John had to stop and blink back tears. Sherlock had been wearing the coat when he fell, but standing in front of him now was the Sherlock John saw in all of his memories - suit, scarf, and Belstaff, collar turned up and the coat swirling about him as they ran across London or flew through a crime scene.
“John?” Sherlock asked softly, quizzically, and John shook his head and tried to smile, though he knew Sherlock could see his emotion.
“Nothing, it’s - nothing. It’s brilliant. I missed you,” he managed, and Sherlock knit his brows, still puzzled, but took his hand in reassurance and pulled him toward the door.
Anthea had wisely kept silent, John noted gratefully, and as they approached, she tactfully changed the subject. He might have to rethink his impressions of Mycroft’s enigmatic assistant.
“Dr. Watson, I understand I am to get some medical advice from you?” she asked as she held the door open for them.
John nodded, his brain switching gears as he remembered his earlier diagnosis of Mycroft. “Right. Anthea, I don’t want to make him submit to IVs, because among other things I hardly think that would inspire confidence in him politically, should anyone find out. But he absolutely has to eat three meals a day. He has to be hydrated all the time - every time he empties a glass of water or a cup of tea, there should be another one in front of him, without him ever having to think about it. No caffeine, not even in his tea. It’s a diuretic, and I want his body to hang on to fluids. Make him take sugar in his tea for a few days, even if he usually doesn’t - it will help his energy levels. And seven hours of sleep, minimum, every night, for several weeks. Consecutively would be best, but if he can’t do that, make him take a kip in the middle of the day if you have to. If he doesn’t start taking care of himself right now, and I mean immediately, he could honestly collapse, and I don’t think any of us want the British Government in hospital. It’s going to be bad enough having one of the Holmes brothers in all the papers.”

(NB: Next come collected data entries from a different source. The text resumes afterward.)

-- ==== Sys2Proof/Machine/Columns.lean ====
section
/-! DEFINITION. Where the strips of a stripe stand and which of them are known: columns of fixed stripes, of map and relocation
areas, and of groomed stripes (R53 to R58, R117, R118, R124, R154, R158, R160), zones and zone-strip parity positions
(R112 to R115). -/

namespace Sys2Proof.Machine

/-- A place on a member: its slot and node, the namespace, and the member block of the strip's first block. -/
structure Spot where
  slot : Nat
  node : Nat
  zoned : Bool
  block : Nat
deriving DecidableEq, Repr, Inhabited

/-- A stripe: its piste, the area (0 the piste's own stripes, 1 the map area, 2 + slot a relocation area) and its number there.
`newGeom` tells the new geometry of a running fixed reshape (R173). -/
structure StripeId where
  piste : Nat
  newGeom : Bool
  area : Nat
  stripe : Nat
deriving DecidableEq, Repr, Inhabited

/-- First stripe number of map-area entries (R127), and of relocation-area entries (R158). -/
def mapStripes : Nat := 2 ^ 63
def relocStripes : Nat := 0xC000000000000000

/-- Split the stripe field of a journal entry into area and stripe (R127, R158, R132). -/
def areaOf (stripe : Nat) : Nat × Nat :=
  if relocStripes ≤ stripe then (2 + (stripe - relocStripes) / 2 ^ 58, (stripe - relocStripes) % 2 ^ 58)
  else if mapStripes ≤ stripe then (1, stripe - mapStripes)
  else (0, stripe)

/-- The stripe field of an entry for a stripe of an area. -/
def stripeField (area stripe : Nat) : Nat :=
  if area = 0 then stripe
  else if area = 1 then stripe + mapStripes
  else stripe + relocStripes + (area - 2) * 2 ^ 58

/-! ### Geometry in force -/

/-- Rows of a map or relocation area of `pages` pages (R124). -/
def areaRows (g : Geometry) (pages : Nat) : Nat := ceilDiv pages (max 1 (g.m * g.k * 4))

/-- Pages of a relocation area (R158): zone records, then relocation entries. -/
def relocPages (zones stripsPerZone : Nat) : Nat := ceilDiv zones 256 + ceilDiv (zones * stripsPerZone) 512

/-- The geometry of a groomed stripe q (R176): the old one below q_switch while a reshape runs. -/
def Piste.geomOf (x : Piste) (q : Nat) : Geometry :=
  if x.groomed ∧ x.fall.state ≠ 0 ∧ q < x.fall.qSwitch then x.fall.old else x.geom

/-- The geometry a stripe is addressed with. [DEDUCED, notes/assumptions/29.md] -/
def Piste.geometry (x : Piste) (i : StripeId) : Geometry :=
  if i.area = 0 then
    if x.groomed then x.geomOf i.stripe
    else if i.newGeom then x.fall.new else x.geom
  else
    { x.mapGeom with stripCode := 0, base := if i.area = 1 then x.mapBase
        else match x.rebuild.slots[i.area - 2]? with
          | some r => r.base
          | none => 0 }

/-- The member list a stripe's table indexes: the new list for the new geometry of a reshape. -/
def Piste.listOf (x : Piste) (i : StripeId) : List (Nat × Nat) :=
  if !x.groomed && i.newGeom then x.fall.newList else x.list

/-! ### Which strips of an index are rebuilt (R154) -/

/-- A row lies in a slot's rebuilt range, taken cyclically from its start. -/
def RebuildSlot.covers (r : RebuildSlot) (row : Nat) : Bool :=
  r.state = 3 || r.state = 4 ||
    (if r.wrapped then decide (r.start ≤ row) || decide (row < r.mark) else decide (r.start ≤ row) && decide (row < r.mark))

/-- Member-list indices a stripe has columns on, before any replacement. -/
def Piste.stripeIndices (x : Piste) (i : StripeId) : List Nat :=
  let g := x.geometry i
  let row := tableRow x.seed g.n (g.rowOf i.stripe % 4096)
  (List.range (g.k + 2)).map (fun c => atD row (g.colOf i.stripe c) 0)

/-- A priority item has rebuilt a stripe for an index (R154). -/
def Piste.itemCovers (x : Piste) (i : StripeId) (e : Nat) : Bool :=
  let g := x.geometry i
  let on := x.stripeIndices i
  x.rebuild.items.any (fun t => (decide (t.peerA = e) || decide (t.peerB = e)) && decide (t.peerA ∈ on) &&
    decide (t.peerB ∈ on) && decide (g.rowOf i.stripe < t.mark))

/-- A fixed stripe is rebuilt for an index of E (R154); map and relocation areas have no pass of their own. -/
def Piste.rebuiltFor (x : Piste) (i : StripeId) (r : RebuildSlot) : Bool :=
  decide (i.area = 0) && (r.covers ((x.geometry i).rowOf i.stripe) || x.itemCovers i r.index)

/-- The part of E that applies to a row: strips of a drain that are not yet copied stand on the member itself (R161), and rows
below a copy-back mark use E without the index (R162). [DEDUCED, notes/assumptions/29.md] -/
def Piste.replFor (x : Piste) (i : StripeId) : List Nat :=
  x.repl.filter (fun e => match x.slotOf e with
    | none => true
    | some r =>
      if r.drain && !x.rebuiltFor i r then false
      else !(decide (r.state = 4) && decide ((x.geometry i).rowOf i.stripe < r.copyMark)))

/-- The indices of E that the strip of a column has stood on, in E's order. -/
def Piste.movedFrom (x : Piste) (i : StripeId) (col : Nat) : List Nat :=
  let g := x.geometry i
  let e := x.replFor i
  ((List.range e.length).filter (fun j => decide (stripIndex x.seed g (e.take j) i.stripe col = some (atD e j 0)))).map
    (fun j => atD e j 0)

/-! ### Groomed serials (R117) -/

/-- The column that member-list index e holds in a row. -/
def colOfIndex (seed n row e : Nat) : Nat :=
  ((List.range n).find? (fun c => decide (atD (tableRow seed n (row % 4096)) c 0 = e))).getD n

def inUse (seed : Nat) (g : Geometry) (e row : Nat) : Bool := decide (colOfIndex seed g.n row e < g.m * (g.k + 2))

/-- Rows below `row` of one period in which e is in use. -/
def usesBelow (seed : Nat) (g : Geometry) (e row : Nat) : Nat := countOf (List.range row) (inUse seed g e)

/-- serial(e, q) of R117. -/
def serialOf (seed : Nat) (g : Geometry) (e q : Nat) : Nat :=
  let row := q / g.m
  (if row < 4096 then 0 else row / 4096 * usesBelow seed g e 4096) + usesBelow seed g e (row % 4096) +
    (if inUse seed g e row ∧ colOfIndex seed g.n row e / (g.k + 2) < q % g.m then 1 else 0)
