/-- Deadlines of the reads outstanding count a stride (R140). -/
def Chip.tickDeadlines (c : Chip) : Chip :=
  { c with members := c.members.mapVal (fun _ m => { m with outstanding := m.outstanding.map MCmd.tick }) }

/-! ### Engine budgets -/

/-- Engine clocks of a stride at 1.25 GHz (Table 2.1). -/
def engineClocks (ticks : Nat) : Nat := ticks * 5 / 4

/-- The engine budget of a stride (R29, R33). -/
def Chip.engineBudget (c : Chip) : Nat :=
  engineClocks c.clk.ticks - 64 - c.val 0x1223 * (engineClocks c.clk.ticks / 16)

/-- The estimate of a step (R30). -/
def stepClocks (bytes : Nat) : Nat := ceilDiv bytes 32 + 16

/-- Cut engine work into steps of at most 32 KiB of input (R30). -/
def cutSteps (id cls job : Nat) : Nat → Nat → List EngineStep
  | 0, _ => []
  | n + 1, bytes =>
    let b := min 32768 bytes
    { id, cls, bytes := b, clocks := stepClocks b, job } :: cutSteps (id + 1) cls job n (bytes - b)

/-- Ask for engine work on a job. -/
def Chip.engineWork (c : Chip) (cls bytes job : Nat) : Chip :=
  let n := max 1 (ceilDiv bytes 32768)
  c.onSched (fun s => { s with requests := s.requests ++ cutSteps s.nextId cls job n bytes, nextId := s.nextId + n })

/-- Clocks a list of steps is estimated at. -/
def clocksOf (l : List EngineStep) : Nat := sumOf l (fun x => x.clocks)

/-- Put a step into the first engine's queue that has room under the budget (R29); what an engine carries is charged at the boundary
that finds it (Table 2.4). [DEDUCED, notes/assumptions/16.md] -/
def placeStep (budget : Nat) (e : KMap Engine) (x : EngineStep) : Option (KMap Engine) :=
  match (List.range 24).find? (fun i =>
      let g := KMap.getD e i Engine.reset
      decide (clocksOf g.loaded + x.clocks ≤ budget)) with
  | none => none
  | some i => some (KMap.upd e i Engine.reset (fun g => { g with loaded := g.loaded ++ [x] }))

/-- Fill the engines' queues from the requests of one class, in order. [DEDUCED, notes/assumptions/16.md] -/
def placeClass (budget cls : Nat) (a : KMap Engine × List EngineStep) : KMap Engine × List EngineStep :=
  a.2.foldl (fun a x =>
    if x.cls = cls then
      match placeStep budget a.1 x with
      | some e => (e, a.2)
      | none => (a.1, a.2 ++ [x])
    else (a.1, a.2 ++ [x])) (a.1, [])

/-- Place steps in order, of whatever class; those that do not fit stay. -/
def placeFirst (budget : Nat) (e : KMap Engine) (l : List EngineStep) : KMap Engine × List EngineStep :=
  l.foldl (fun a x => match placeStep budget a.1 x with
    | some e => (e, a.2)
    | none => (a.1, a.2 ++ [x])) (e, [])

/-- The stripe engines are unclocked on backup, and stopped in the safe state (R13, R364, R417). -/
def Chip.enginesStopped (c : Chip) : Bool := c.onBackup || c.faults.safe

/-- All engine work is abandoned. [DEDUCED, notes/assumptions/76.md] -/
def Chip.stopEngines (c : Chip) : Chip :=
  c.onSched (fun s => { s with requests := [], moved := [], engines := s.engines.mapVal (fun _ e =>
    { e with running := [], loaded := [], carried := 0, overrunIds := [] }) })

/-- Freeze plan n+1 (R21): the engines' queues are loaded within the budget (R29), the steps an overrun moved first (Table 2.4),
then the rest in class priority. -/
def Chip.planCutoff (c : Chip) : Chip :=
  if !c.clk.running || c.sched.frozen then c
  else
    let f := if c.enginesStopped then (c.sched.engines, c.sched.moved) else placeFirst c.engineBudget c.sched.engines c.sched.moved
    let r := if c.enginesStopped then (f.1, c.sched.requests)
      else (List.range 8).foldl (fun a i => placeClass c.engineBudget i a) (f.1, c.sched.requests)
    c.onSched (fun s => { s with engines := r.1, moved := f.2, requests := r.2, frozen := true, planId := s.nextId })

/-! ### Overruns -/

/-- Engines that still hold a step of the stride just ended. -/
def Scheduler.unfinished (s : Scheduler) : Bool := s.engines.vals.any (fun e => !e.running.isEmpty)

/-- Some engine step is unfinished at a second consecutive boundary (R32). -/
def Scheduler.twice (s : Scheduler) : Bool :=
  s.engines.vals.any (fun e => e.running.any (fun x => decide (x.id ∈ e.overrunIds)))

/-- The steps in priority order. -/
def byPriority (l : List EngineStep) : List EngineStep :=
  (List.range 8).flatMap (fun i => l.filter (fun x => decide (x.cls = i)))

/-- The first steps of a list that fit a budget, and those after them: the lowest-priority steps are moved until the rest fits
(Table 2.4). -/
def fitPrefix (budget : Nat) : List EngineStep → List EngineStep × List EngineStep
  | [] => ([], [])
  | x :: r =>
    if x.clocks ≤ budget then
      let y := fitPrefix (budget - x.clocks) r
      (x :: y.1, y.2)
    else ([], x :: r)

def fitSteps (budget : Nat) (l : List EngineStep) : List EngineStep × List EngineStep := fitPrefix budget (byPriority l)

/-- The clocks an engine still needs for what it has not finished: what is left of the step under way is between nothing and its
estimate, and no count of it is given; the steps behind it have not begun. [DESIGN CHOICE, notes/assumptions/101.md] -/
def remainingClocks (draw : Nat) : List EngineStep → Nat
  | [] => 0
  | x :: r => draw % (x.clocks + 1) + clocksOf r
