/-- The gathered blocks of a READ have come (R141, R143); they may fill the cache (Table 4.9, read_cache_admit).
[DESIGN CHOICE, notes/assumptions/27.md] -/
def Chip.readArrived (c : Chip) (acc block : Nat) (data : List Bytes) : Chip :=
  match c.cqi.cmds.find? (fun x => decide (x.acc = acc) && decide (x.opcode = 1)) with
  | none => c
  | some x =>
    let got := (List.range data.length).map (fun j => (block + j, atD data j zeroBlock))
    let c := if c.val 0x2423 x.piste = 1 then c.each got (fun c t =>
        if (c.versions x.piste t.1).isEmpty then
          c.setVersions x.piste t.1 [{ state := .clean, data := t.2, acc := 0, dirtyLap := 0, entry := 0, lost := false }]
        else c) else c
    let x := got.foldl (fun (x : Cmd) t => if t.1 ∈ x.need then x.gotBlock t.1 t.2 else x) x
    if x.dead then c.dropCmd acc
    else
      let c := c.putCmd x
      if x.need.isEmpty ∧ x.segment.isNone ∧ x.stage = .reading then c.deliverRead x else c

/-- Blocks of a READ turned out lost while they were gathered (R141, R164). -/
def Chip.readLost (c : Chip) (acc block count : Nat) : Chip :=
  match c.cqi.cmds.find? (fun x => decide (x.acc = acc) && decide (x.opcode = 1)) with
  | none => c
  | some x =>
    let x := (List.range count).foldl (fun (x : Cmd) j => if block + j ∈ x.need then x.failAt (block + j) 0x0201 else x) x
    let c := c.putCmd x
    if x.need.isEmpty ∧ x.segment.isNone ∧ x.stage = .reading then c.deliverRead x else c

/-- A READ needs a stripe that an unreachable unit keeps from being solved (R61). -/
def Chip.readCut (c : Chip) (acc : Nat) : Chip :=
  match c.cqi.cmds.find? (fun x => decide (x.acc = acc) && decide (x.opcode = 1)) with
  | some x => c.endCmd x 0x0302
  | none => c

/-- A map page's stripe is kept from being solved by an unreachable unit: the host commands that need the page end (R61). -/
def Chip.pageCut (c : Chip) (p page : Nat) : Chip :=
  c.each (c.cqi.cmds.filter (fun x => decide (x.piste = p) && !x.dead && (x.stage = .waitOverlap || x.stage = .reading) &&
      (x.isWrite || (x.opcode = 1 && x.need.any (fun b => decide (b / max 1 (c.piste p).gb / 512 = page)))) && decide (page ∈ c.pagesOf x)))
    (fun c x => if x.isWrite then c.failWrite x 0x0302 else c.endCmd x 0x0302)

/-- READs that waited go on. -/
def Chip.pumpHostReads (c : Chip) : Chip :=
  c.each (c.cqi.cmds.filter (fun x => decide (x.opcode = 1) && !x.dead && (x.stage = .waitOverlap || x.stage = .reading)))
    (fun c x => match c.cqi.cmds.find? (fun y => decide (y.acc = x.acc)) with
      | some y => if y.need.isEmpty && y.stage = .reading then c else c.continueRead y
      | none => c)

/-! ### FLUSH and ABORT (R78, R210) -/

/-- Blocks of writes accepted before a FLUSH are still not CLEAN. -/
def Chip.dirtyBefore (c : Chip) (p acc : Nat) : Bool :=
  c.cache.blocks.any (fun b => decide (b.1 / 2 ^ 64 = p) && b.2.any (fun v => v.isDirty && accEarlier v.acc acc))

/-- A FLUSH completes once the earlier writes have, and are CLEAN under flush_mode 1 (R78). -/
def Chip.flushReady (c : Chip) (x : Cmd) : Bool :=
  !(c.cqi.cmds.any (fun y => y.isWrite && decide (y.piste = x.piste) && accEarlier y.acc x.acc && !y.dead)) &&
    (c.val 0x2425 x.piste = 0 || !c.dirtyBefore x.piste x.acc)

def Chip.pumpFlushes (c : Chip) : Chip :=
  c.each (c.cqi.cmds.filter (fun x => decide (x.opcode = 3) && x.stage = .waiting && !x.dead)) (fun c x =>
    if c.flushReady x then c.endCmd x 0 else c)

/-- An ABORT that waits ends once its target has completed (R210). -/
def Chip.pumpAborts (c : Chip) : Chip :=
  c.each (c.cqi.cmds.filter (fun x => decide (x.opcode = 8) && x.stage = .waiting && !x.dead)) (fun c x =>
    match x.target with
    | some (q, n) => if c.cqi.cmds.any (fun y => decide (y.queue = q) && decide (y.cid = n) && !y.dead && decide (y.acc ≠ x.acc))
        then c else c.endCmd x 0x0109
    | none => c.endCmd x 0x0109)

/-- Write-through writes that a stripe out of reach keeps from the members end (R61). -/
def Chip.endCutWrites (c : Chip) : Chip :=
  c.each (c.cqi.cmds.filter (fun x => x.stage = .through && decide (x.failBlock = some (0, 0x0302)))) (fun c x => c.failWrite x 0x0302)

“You’re telling me,” Anthea agreed, in what was probably the closest thing to an honest opinion John had ever gotten from her. “I’ll see it’s done, Dr. Watson.”
“Get some blood tests done in about three weeks - glucose, iron, Vitamin D, calcium, all the usual - to make sure his levels are back up to normal, or at the very least going up,” John instructed. “I know you probably have ways of doing that with discretion, but make sure it happens. If there’s something else going on, if all of this mistreatment of his body has caused some other problem, his treatment might have to be altered in some way.”
Anthea tapped quickly on her Blackberry as they arrived at the car, and when they had all clambered in the back, she reached out and laid her hand on John’s forearm. “Thank you, Dr. Watson,” she said sincerely.
John gave her a brief but honest smile. “You’re welcome,” he said, and Anthea smiled back at him before sitting back and resuming her typing.
“The next thing you know, Mycroft will have hired you as his private physician,” Sherlock said acerbically, and John turned to him with a stern glare.
“You’re getting subjected to the exact same thing once we get home, and so help me, Sherlock Holmes, if you argue with me I will treat you by force. Don’t think I can’t. Right now just about anyone could take you down with the right pressure points, and I am not just anyone,” John snapped. His anxiety over Sherlock’s physical state was very real, and he knew from long experience how terrible Sherlock was at taking care of himself.
He was expecting an argument, but Sherlock merely smiled and closed his eyes, leaning his head against the headrest. “I wouldn’t dream of it, my dear doctor,” he murmured. “I could never mistake you for just anyone.”
Warmth coursed through John at the endearment, and he looked out the window with a small smile, studiously avoiding Anthea’s raised eyebrows - but his hand found Sherlock’s again, hidden underneath the folds of the Belstaff, and they stayed that way quite comfortably until the car arrived at their first destination.